═════ Supplied entries
-- ==== Sys2Proof/Laws/PerInstr.lean ====
section
/-!
SUPPORT. The families of statements made per instruction. `EncodedLength`: the encoder writes as many bytes as the first
of them says (30_encoding.md R117, 20_memory.md R80).
-/

namespace Sys2Proof.Laws

/-- The encoding of an instruction has the length that its first byte says. -/
def EncodedLength.Statement (i : Instr) : Prop :=
  ∃ b0 rest, encode i = b0 :: rest ∧ (encode i).length = instrLength b0

/-- A one-word encoding whose opcode is the low nibble of its first byte. -/
theorem instrLength_packNib_jmpr (c : BitVec 4) : instrLength (packNib c 0xd#4) = 2 := by
  revert c
  decide

theorem instrLength_packNib_bclr (q : BitVec 4) : instrLength (packNib q 0xe#4) = 2 := by
  revert q
  decide

theorem instrLength_packNib_bset (q : BitVec 4) : instrLength (packNib q 0xf#4) = 2 := by
  revert q
  decide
══════════
The reply should contain all of the entries exactly as shown above.

-- ==== Sys2Proof/Laws/PerInstr.lean ====
section
/-!
SUPPORT. The families of statements made per instruction. `EncodedLength`: the encoder writes as many bytes as the first
of them says (30_encoding.md R117, 20_memory.md R80).
-/

namespace Sys2Proof.Laws

/-- The encoding of an instruction has the length that its first byte says. -/
def EncodedLength.Statement (i : Instr) : Prop :=
  ∃ b0 rest, encode i = b0 :: rest ∧ (encode i).length = instrLength b0

/-- A one-word encoding whose opcode is the low nibble of its first byte. -/
theorem instrLength_packNib_jmpr (c : BitVec 4) : instrLength (packNib c 0xd#4) = 2 := by
  revert c
  decide

theorem instrLength_packNib_bclr (q : BitVec 4) : instrLength (packNib q 0xe#4) = 2 := by
  revert q
  decide

theorem instrLength_packNib_bset (q : BitVec 4) : instrLength (packNib q 0xf#4) = 2 := by
  revert q
  decide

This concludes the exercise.